- [Source records]
-- ==== Sys2Proof/Laws/Entries.lean ====
section
/-! SUPPORT. An entry that starts now: the command runs its action and leaves the entry as the action answers. -/

namespace Sys2Proof.Laws

open Sys2Proof.Machine

/-- What makes an entry start now, taken apart. -/
theorem entryGoes_cases {s : State} {qp opc : Nat} {e : Entry} (h : entryGoes s qp opc = some e) :
    ∃ i, frontIdx (qpAt s qp).entries = some i ∧ (qpAt s qp).entries[i]? = some e ∧ hostReach s = true ∧ e.opc = opc ∧ e.st = .ready
      ∧ whenOf s e = .now := by
  unfold entryGoes at h
  split at h
  · cases h
  · rename_i i hi
    split at h
    · cases h
    · rename_i e' he'
      split at h
      · rename_i hc
        cases h
        simp only [Bool.and_eq_true, decide_eq_true_eq] at hc
        exact ⟨i, hi, he', hc.1.1.1, hc.1.1.2, hc.1.2, hc.2⟩
      · cases h

/-- An entry that goes runs its action; MARK besides starts only at the front. -/
theorem runEntry_goes {s : State} {qp opc : Nat} {e : Entry} (h : Goes s qp opc e) (act : Entry → State → State × EntrySt)
    (hm : opc = opMark → frontIdx (qpAt s qp).entries = some 0) :
    runEntry s qp opc act = setFront (act e s).1 qp (act e s).2 := by
  obtain ⟨hg, hc, hq⟩ := h
  obtain ⟨i, hi, he, hr, ho, hs, hw⟩ := entryGoes_cases hg
  have hmark : (decide (opc = opMark) && decide (i ≠ 0)) = false := by
    by_cases hx : opc = opMark
    · have := hm hx
      rw [hi] at this
      simp at this
      simp [this]
    · simp [hx]
  have hcm : (opCommands qp opc && !commands s) = false := by
    cases hx : opCommands qp opc
    · rfl
    · simp [hc hx]
  unfold runEntry
  simp only [hi, he, hr, ho, hs, hw, hmark, hcm, hq]
  simp

/-- The same for every opcode but MARK. -/
theorem runEntry_goes' {s : State} {qp opc : Nat} {e : Entry} (h : Goes s qp opc e) (act : Entry → State → State × EntrySt)
    (hm : opc ≠ opMark := by decide) : runEntry s qp opc act = setFront (act e s).1 qp (act e s).2 :=
  runEntry_goes h act (fun hx => absurd hx hm)

end Sys2Proof.Laws
end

- [Task description]
How many lines of the data contain "have"? Work it out and give only the number.

- [Your solution]
3